中央制御部508は、マイコン、A/D変換、積算電力乗算器、通信制御を含むアナログ・デジタル回路であり、制御部132の内部に設けられる。
【0032】
通信部電源510は、通信モジュール112の電源で、特に有線回線の場合には高耐圧の絶縁を要する。
通信部512は、無線規格認証済の無線通信モジュールか、信号絶縁された有線通信モジュールを選択して搭載する。選択して結線できる分離機構を要する。また有線配線は外部通信線との接続が容易な端子を持つ。
表示部514は、表示部基板116に実現され、LEDなどで機器状態の表示を行なう。結線にコネクタや構造材などを要し、機能の割に容積を要する。
電力計測部516及び522は、合体部品134及び計測部136により実現され、合体部品134を通過するACの大電力を検知して測定する。機構、配線とも容量を要する。また合体部品134が構造物を兼ねるので、配線が単純になる機構とする必要がある。微弱信号を扱うので、内部ノイズ対策も必須である。
【0033】
リレー電源518は、コンセント回路(第2のコンセント110)を開閉する大容量リレー(リレー118)をON/OFFする接点駆動回路である。自身の消費電力が大きい。

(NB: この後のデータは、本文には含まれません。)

@[simp] theorem port_setLine (b : Bridge) (i : Fin 64) (x : Line) (q : Port) : (b.setLine i x).port q = b.port q := rfl

@[simp] theorem port_onEngine (b : Bridge) (f : Engine → Engine) (q : Port) : (b.onEngine f).port q = b.port q := rfl

@[simp] theorem entry_setEntry_self (b : Bridge) (d : Dir) (e : Fin 64) (x : Entry) : (b.setEntry d e x).entry d e = x := by
  cases d <;> simp [Bridge.entry, Bridge.setEntry, PerDir.get, PerDir.set]

@[simp] theorem entry_setEntry_other (b : Bridge) {d d' : Dir} {e e' : Fin 64} (x : Entry) (h : ¬(d' = d ∧ e' = e)) :
    (b.setEntry d e x).entry d' e' = b.entry d' e' := by
  cases d <;> cases d' <;>
    simp_all [Bridge.entry, Bridge.setEntry, PerDir.get, PerDir.set, Fin.ext_iff, eq_comm]

@[simp] theorem slot_setSlot_self (b : Bridge) (i : Fin 32) (x : Slot) : (b.setSlot i x).slot i = x := by
  simp [Bridge.slot, Bridge.setSlot]

@[simp] theorem slot_setSlot_other (b : Bridge) {i j : Fin 32} (x : Slot) (h : j ≠ i) :
    (b.setSlot i x).slot j = b.slot j := by
  simp_all [Bridge.slot, Bridge.setSlot, Fin.ext_iff, eq_comm]

@[simp] theorem line_setLine_self (b : Bridge) (i : Fin 64) (x : Line) : (b.setLine i x).line i = x := by
  simp [Bridge.line, Bridge.setLine]

@[simp] theorem line_setLine_other (b : Bridge) {i j : Fin 64} (x : Line) (h : j ≠ i) :
    (b.setLine i x).line j = b.line j := by
  simp_all [Bridge.line, Bridge.setLine, Fin.ext_iff, eq_comm]

@[simp] theorem engine_onEngine (b : Bridge) (f : Engine → Engine) : (b.onEngine f).engine = f b.engine := rfl

/-! ### Writing twice -/

@[simp] theorem setPort_setPort (b : Bridge) (p : Port) (x y : PortState) : (b.setPort p x).setPort p y = b.setPort p y := by
  cases p <;> rfl

@[simp] theorem setPort_port (b : Bridge) (p : Port) : b.setPort p (b.port p) = b := by
  cases p <;> rfl

@[simp] theorem setEntry_setEntry (b : Bridge) (d : Dir) (e : Fin 64) (x y : Entry) :
    (b.setEntry d e x).setEntry d e y = b.setEntry d e y := by
  cases d <;> simp [Bridge.setEntry, PerDir.get, PerDir.set]

@[simp] theorem setSlot_setSlot (b : Bridge) (i : Fin 32) (x y : Slot) :
    (b.setSlot i x).setSlot i y = b.setSlot i y := by
  simp [Bridge.setSlot]

@[simp] theorem setLine_setLine (b : Bridge) (i : Fin 64) (x y : Line) :
    (b.setLine i x).setLine i y = b.setLine i y := by
  simp [Bridge.setLine]

@[simp] theorem onEngine_onEngine (b : Bridge) (f g : Engine → Engine) :
    (b.onEngine f).onEngine g = b.onEngine fun e => g (f e) := rfl

/-! ### The state around the part -/

@[simp] theorem bridge_onBridge (s : State) (f : Bridge → Bridge) : (s.onBridge f).bridge = f s.bridge := rfl

@[simp] theorem pending_onBridge (s : State) (f : Bridge → Bridge) : (s.onBridge f).pending = s.pending := rfl

@[simp] theorem pending_event (s : State) (f : Bridge → Bridge) : (s.event f).pending = s.pending := rfl

/-- While RST_N is low an event changes nothing. -/
@[simp] theorem event_low (s : State) (f : Bridge → Bridge) (h : s.bridge.rstLow = true) : s.event f = s := by
  cases s; simp_all [State.event, State.onBridge]

/-- While RST_N is high an event acts on the part. -/
@[simp] theorem event_high (s : State) (f : Bridge → Bridge) (h : s.bridge.rstLow = false) : s.event f = s.onBridge f := by
  simp [State.event, State.onBridge, h]
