theorem seqBytes_read (n : Seq) : ∃ hi lo, seqBytes n = [hi, lo] ∧ n = seqOf hi lo := by
  refine ⟨_, _, seqBytes_eq n, ?_⟩
  have hn : n.toNat < 4096 := n.isLt
  have hvalue : n.toNat / 256 % 256 % 16 * 256 + n.toNat % 256 % 256 = n.toNat := by omega
  rw [seqOf_eq, BitVec.toNat_ofNat, BitVec.toNat_ofNat, hvalue, BitVec.ofNat_toNat, BitVec.setWidth_eq]

/-! ### Reading a flit -/

/-- The flit has a good check value, the code in bits 7–4 of byte 0, and the bytes after byte 0. -/
def LaidOut (code : Nat) (rest : List Byte) (r : RawFlit) : Prop :=
  r.check = checkBytes16 (crc16 r.bytes) ∧ ∃ x : Byte, r.bytes = x :: rest ∧ x.toNat / 16 = code

theorem decode_eq_some (bytes : List Byte) (f : Flit) : Flit.decode bytes = some f ↔
    ∃ (x : Byte) (rest : List Byte), bytes = x :: rest ∧ Flit.ofBody (x.toNat / 16) rest = some f := by
  cases bytes with
  | nil => exact ⟨nofun, nofun⟩
  | cons x rest =>
    refine ⟨fun h => ⟨x, rest, rfl, h⟩, ?_⟩
    rintro ⟨_, _, ⟨rfl, rfl⟩, h⟩
    exact h

/-- A flit is read exactly where its check value is good and the bytes after its code spell it. -/
theorem readFlit_eq_some (r : RawFlit) (f : Flit) :
    readFlit r = some f ↔ ∃ code rest, LaidOut code rest r ∧ Flit.ofBody code rest = some f := by
  rw [readFlit, Option.ite_none_right_eq_some, beq_iff_eq, decode_eq_some]
  constructor
  · rintro ⟨hcheck, x, rest, hbytes, hbody⟩
    exact ⟨_, rest, ⟨hcheck, x, hbytes, rfl⟩, hbody⟩
  · rintro ⟨_, rest, ⟨hcheck, x, hbytes, rfl⟩, hbody⟩
    exact ⟨hcheck, x, rest, hbytes, hbody⟩

theorem readFlit_damaged {r : RawFlit} (h : r.check ≠ checkBytes16 (crc16 r.bytes)) : readFlit r = none :=
  if_neg fun hcheck => h (beq_iff_eq.mp hcheck)

/-- A code of 9–15 is no flit's. -/
theorem readFlit_unknown {r : RawFlit} {x : Byte} {rest : List Byte} (hbytes : r.bytes = x :: rest)
    (hcode : 9 ≤ x.toNat / 16) : readFlit r = none := by
  have hbody : Flit.ofBody (x.toNat / 16) rest = none := by
    obtain ⟨n, hn⟩ := Nat.exists_eq_add_of_le' hcode
    rw [hn]
    rfl
  have hdecode : Flit.decode r.bytes = none := by rw [hbytes]; exact hbody
  rw [readFlit, hdecode, ite_self]

/-- What each flit's own bytes after byte 0 spell. -/
theorem encode_body (f : Flit) : ∃ (x : Byte) (rest : List Byte), f.encode = x :: rest ∧
    Flit.ofBody (x.toNat / 16) rest = some f := by
  cases f with
  | train marker rate =>
    obtain ⟨hmarker, hrate⟩ := flagRateByte_fields marker rate
    exact ⟨_, _, rfl, (ofBody_eq_some 1 _ _).mpr ⟨flagRateByte marker rate, rfl, rfl, hmarker, hrate⟩⟩
  | config c =>
    obtain ⟨hrestart, hrate⟩ := flagRateByte_fields c.restart c.maxRate
    exact ⟨_, _, rfl, (ofBody_eq_some 2 _ _).mpr
      ⟨_, flagRateByte c.restart c.maxRate, rfl, rfl, lanesByte_field c.maxWidth, hrestart, hrate⟩⟩
  | ack n =>
    obtain ⟨hi, lo, hbytes, hn⟩ := seqBytes_read n
    exact ⟨_, _, rfl, (ofBody_eq_some 3 _ _).mpr ⟨hi, lo, rfl, hbytes, hn⟩⟩
  | nak n =>
    obtain ⟨hi, lo, hbytes, hn⟩ := seqBytes_read n
    exact ⟨_, _, rfl, (ofBody_eq_some 4 _ _).mpr ⟨hi, lo, rfl, hbytes, hn⟩⟩
  | credit t => exact ⟨_, _, rfl, (ofBody_eq_some 5 _ _).mpr ⟨rfl, rfl⟩⟩
  | idle => exact ⟨_, _, rfl, rfl⟩
  | park => exact ⟨_, _, rfl, rfl⟩
  | wake => exact ⟨_, _, rfl, rfl⟩
  | reset => exact ⟨_, _, rfl, rfl⟩

/-- Every flit is read back as itself. -/
theorem readFlit_onLanes (f : Flit) : readFlit f.onLanes = some f := by
  obtain ⟨x, rest, hbytes, hbody⟩ := encode_body f
  exact (readFlit_eq_some _ f).mpr ⟨_, rest, ⟨rfl, x, hbytes, rfl⟩, hbody⟩

/-- What is read, field by field. -/
theorem readFlit_iff (r : RawFlit) (f : Flit) : readFlit r = some f ↔
    match f with
    | .idle => LaidOut 0 [] r
    | .train marker rate => ∃ y : Byte, LaidOut 1 [y] r ∧ y.getLsbD 7 = marker ∧ y.toNat % 4 = rate.code.toNat
    | .config c => ∃ w y : Byte, LaidOut 2 (w :: y :: countBytes c.credits) r ∧
        w.toNat % 32 = c.maxWidth.lanes ∧ y.getLsbD 7 = c.restart ∧ y.toNat % 4 = c.maxRate.code.toNat
    | .ack n => ∃ h l : Byte, LaidOut 3 [h, l] r ∧ n = seqOf h l
    | .nak n => ∃ h l : Byte, LaidOut 4 [h, l] r ∧ n = seqOf h l
    | .credit t => LaidOut 5 (countBytes t) r
    | .park => LaidOut 6 [] r
    | .wake => LaidOut 7 [] r
    | .reset => LaidOut 8 [] r := by
  have hmsb (y : Byte) : y.getLsbD 7 = y.msb := (BitVec.msb_eq_getLsbD_last y).symm
  simp only [readFlit_eq_some, ofBody_eq_some, hmsb]
  cases f with
  | train marker rate =>
    constructor
    · rintro ⟨_, _, hlaid, y, rfl, rfl, hfields⟩
      exact ⟨y, hlaid, hfields⟩
    · rintro ⟨y, hlaid, hfields⟩
      exact ⟨_, _, hlaid, y, rfl, rfl, hfields⟩
  | config c =>
    constructor
    · rintro ⟨_, _, hlaid, w, y, rfl, rfl, hfields⟩
      exact ⟨w, y, hlaid, hfields⟩
    · rintro ⟨w, y, hlaid, hfields⟩
      exact ⟨_, _, hlaid, w, y, rfl, rfl, hfields⟩
  | ack n | nak n =>
    constructor
    · rintro ⟨_, _, hlaid, h, l, rfl, rfl, hn⟩
      exact ⟨h, l, hlaid, hn⟩
    · rintro ⟨h, l, hlaid, hn⟩
      exact ⟨_, _, hlaid, h, l, rfl, rfl, hn⟩
  | idle | credit _ | park | wake | reset =>
    constructor
    · rintro ⟨_, _, hlaid, rfl, rfl⟩
      exact hlaid
    · exact fun hlaid => ⟨_, _, hlaid, rfl, rfl⟩
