-- ==== Sys2Proof/Syntax.lean ====
section
/-! DEFINITION. The commands of the core, one constructor per row of spec/opcode_table.json (30_encoding.md R84). -/

namespace Sys2Proof

/-- The twenty commands. Only ADD_ROUND_KEY and MODE_START carry operands in the word (30_encoding.md R82); every other
operand is a named register fixed by the opcode. -/
inductive Instr where
  | nop
  | gfMul
  | gfInv
  | sboxFwd
  | sboxInv
  | loadState
  | storeState
  | subBytes
  | invSubBytes
  | shiftRows
  | invShiftRows
  | mixColumns
  | invMixColumns
  | addRoundKey (idx : BitVec 4)
  | keyExpand
  | encryptBlock
  | decryptBlock
  | modeStart (mode : StartMode) (rng : Bool)
  | modeBlock
  | modeEnd
deriving DecidableEq, Repr

end Sys2Proof
end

開閉リレー520は、通過するACを任意の設定で開閉する大容量のリレー118である。
第1のコンセント108及び第2のコンセント110は、計測監視下におかれたAC電源出口であり、規格品の部品を採用する。部品は業界標準の規格品であるが、自身が絶縁などの諸機能を完結しているため、とくに大型部品である。